Is Saturn 3 Blu-ray Worth BuyingScream bring out another cult genre treasure and give it the treatment it deserves. Their transfer of Stanley Donen’s erroneously maligned SF chiller-thriller Saturn 3 is a strong one that looks and sounds quite dynamic and faithful. The extra features reveal the sort of affection from a label that fans should feel very appreciative of and thankful for. The commentary is a little faltering at times, but there is genuine passion there, the host of deleted scenes are a delight – especially the almost mythical Blue Dreamers sequence – and the two interviews shed some light on the film’s troubled production.

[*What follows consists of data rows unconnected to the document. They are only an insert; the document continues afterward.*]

/-- Settles O3: the latch is `tableLookup`, whose value is the chain of R143. -/
theorem readAddressLatchesReply : Obligations.ReadAddressLatchesReply := by
  intro a s v hi lo code
  have hval : s.tableVal a = v := tableVal_eq Config.params a s
  have hreply : tableLookup Config.params a s = hi ++ lo ++ code := by
    rw [tableLookup, hval]
    rfl
  rw [← hreply]
  exact ⟨fun hps => ⟨congrArg Host.Outcome.next (if_pos hps),
      congrArg Host.Outcome.next (receive_readAddr Config.params hps)⟩,
    fun hps => congrArg Host.Outcome.next (rxReadAddr_of_ne a hps)⟩

/-- Settles O4: each of the three rows in its protocol state, run by the byte received, and in every other. -/
theorem writeBytesFillAccumulator : Obligations.WriteBytesFillAccumulator := fun a d _ =>
  ⟨fun hps => ⟨congrArg Host.Outcome.next (if_pos hps), exec_evRx_of_pstate hps (decodeRx_writeAddr a)⟩,
    fun hps => congrArg Host.Outcome.next (rxWriteAddr_of_ne a hps),
    fun hps => ⟨congrArg Host.Outcome.next (if_pos hps), exec_evRx_of_pstate hps rfl⟩,
    fun hps => congrArg Host.Outcome.next (rxDataHi_of_ne d hps),
    fun hps => ⟨congrArg Host.Outcome.next (if_pos hps), exec_evRx_of_pstate hps rfl⟩,
    fun hps => congrArg Host.Outcome.next (rxDataLo_of_ne d hps)⟩

/-- Settles O6: a transmit row in its protocol state is the transmit-empty event, and is blocked otherwise. -/
theorem transmitEmptySendsLatch : Obligations.TransmitEmptySendsLatch := fun _ =>
  ⟨fun hgate hps => exec_txRow (c := .hi) (by rw [hps]; rfl) (transmit_hi hgate hps),
    fun hgate hps => exec_txRow (c := .lo) (by rw [hps]; rfl) (transmit_lo hgate hps),
    fun hgate hps => exec_txRow (c := .ck) (by rw [hps]; rfl) (transmit_ck hgate hps),
    fun h => congrArg Host.Outcome.next (txHi_of_blocked h),
    fun h => congrArg Host.Outcome.next (txLo_of_blocked h),
    fun h => congrArg Host.Outcome.next (txCk_of_blocked h)⟩

/-! ## The end of a write frame -/

/-- CHECKSUM is one push of the frame as received, in a state already back in S_SYNC (41_protocol_engine.md R166). -/
theorem rxChecksum_eq_push (p : Params) (c : Byte) (hps : s.pstate = .ck) :
    rxChecksum p c s = queuePush p (s.facc.extractLsb' 8 24 ++ c) { s with pstate := .sync } :=
  (if_pos hps).trans (queuePush_pstate_comm p _ .sync s)

/-- A full queue drops the frame (42_write_queue.md R190). -/
theorem queuePush_of_full (w : FrameWord) (hfull : s.qFull = true) : queuePush p w s = s := if_pos hfull

/-- Settles O5: the row is one push from S_SYNC, so a full queue drops the frame and a queue with room writes the one
slot `q_wr`. -/
theorem checksumQueuesOrDropsFrame : Obligations.ChecksumQueuesOrDropsFrame := by
  refine fun c s => ⟨fun hps => ?_, fun hps => congrArg Host.Outcome.next (rxChecksum_of_ne c hps)⟩
  have hpush : exec (.checksum c) s = .next (queuePush Config.params (s.facc.extractLsb' 8 24 ++ c)
      { s with pstate := .sync }) := congrArg Host.Outcome.next (rxChecksum_eq_push Config.params c hps)
  refine ⟨exec_evRx_of_pstate hps rfl, fun hfull => ?full, fun hroom => ⟨_, hpush, ?frame, ?slot, fun k hk => ?other⟩⟩
  case full =>
    exact hpush.trans (congrArg Host.Outcome.next (queuePush_of_full (s := { s with pstate := .sync }) _ hfull))
  case frame => exact queuePush_eq_of_room _ _ hroom
  case slot => exact queueSlot_push_same _ _ _ hroom
  case other => exact queueSlot_push_other _ { s with pstate := .sync } _ hk

end Sys2Proof.Proofs
end

section
/-! How the engine comes back to S_SYNC (41_protocol_engine.md R172, 70_reset_and_hazards.md R365): the protocol state
is a machine of its own, which reads the bytes and none of the other registers. -/

namespace Sys2Proof.Proofs

open Sys2Proof.Machine

variable {s : State}

/-- The protocol state after a byte, of the protocol state before it (41_protocol_engine.md R160 to R167). -/
def pstateAfterRx : PState → Byte → PState
  | .sync, b => if b = syncByte then .addr else .sync
  | .addr, b => if isReadByte b then .thi else .dhi
  | .dhi, _ => .dlo
  | .dlo, _ => .ck
  | .ck, _ => .sync
  | .thi, _ => .thi
  | .tlo, _ => .tlo
  | .tck, _ => .tck

theorem receive_pstate (p : Params) (b : Byte) (s : State) :
    (receive p b s).pstate = pstateAfterRx s.pstate b := by
  cases hps : s.pstate
  case sync =>
    by_cases hb : b = syncByte
    · rw [hb, receive_sync p hps]
      rfl
    · rw [receive_sync_other p hps hb, hps, pstateAfterRx, if_neg hb]
  case addr =>
    rw [← addrByte_byteAddr b, pstateAfterRx, isReadByte_addrByte]
    cases isReadByte b
    · exact congrArg State.pstate (receive_writeAddr p hps)
    · exact congrArg State.pstate (receive_readAddr p hps)
  case dhi => rw [receive_dataHi p b hps, pstateAfterRx]
  case dlo => rw [receive_dataLo p b hps, pstateAfterRx]
  case ck => rw [receive_checksum p b hps, pstateAfterRx]
  case thi | tlo | tck => rw [receive_transmitting p b (by rw [hps]; rfl), hps, pstateAfterRx]

theorem receiveAll_pstate (p : Params) (bytes : List Byte) (s : State) :
    (receiveAll p bytes s).pstate = bytes.foldl pstateAfterRx s.pstate := by
  induction bytes generalizing s with
  | nil => rfl
  | cons b rest ih => rw [receiveAll, ih, receive_pstate, List.foldl_cons]

/-- Received bytes do not disturb a reply that is being sent (41_protocol_engine.md R167). -/
theorem receiveAll_of_transmitting (p : Params) (bytes : List Byte) (h : transmitting s.pstate = true) :
    receiveAll p bytes s = s := by
  induction bytes with
  | nil => rfl
  | cons b rest ih => rw [receiveAll, receive_transmitting p b h, ih]

/-- Three transmit-empty events end a reply, however much of it is still to send; those left over after its last byte
find the gate closed (41_protocol_engine.md R168 to R170). -/
theorem transmit_thrice_pstate (hgate : s.txeEn = true) (h : transmitting s.pstate = true) :
    (transmit (transmit (transmit s))).pstate = .sync := by
  obtain hps | hps | hps := transmitting_iff.mp h
  · rw [transmit_reply hgate hps]
  · simp [transmit_lo hgate hps, transmit_ck, transmit_of_closed_gate, hgate]
  · simp [transmit_ck hgate hps, transmit_of_closed_gate]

It’s Space 1999 meets The Terminator and makes for a successfully suspenseful SF thriller
With such a bad reputation preceding it, you would expect this to be a disaster. Now, if you read my comprehensive Article on the film, you will see that I am clearly biased. But, regardless of my affection for this mélange of Frankenstein, Alien and Forbidden Planet, Saturn 3 is fine and lusty, if occasionally goofy, example of star-powered exploitation. Considering that this wasn’t his forte at all, and the drastic slashing of the budget, I think Stanley Donen did a great job.
It’s Space 1999 meets The Terminator and, contrary to what you’ve probably heard or read elsewhere, it makes for a successfully suspenseful SF thriller.
There might not many others who will, but I definitely recommend it.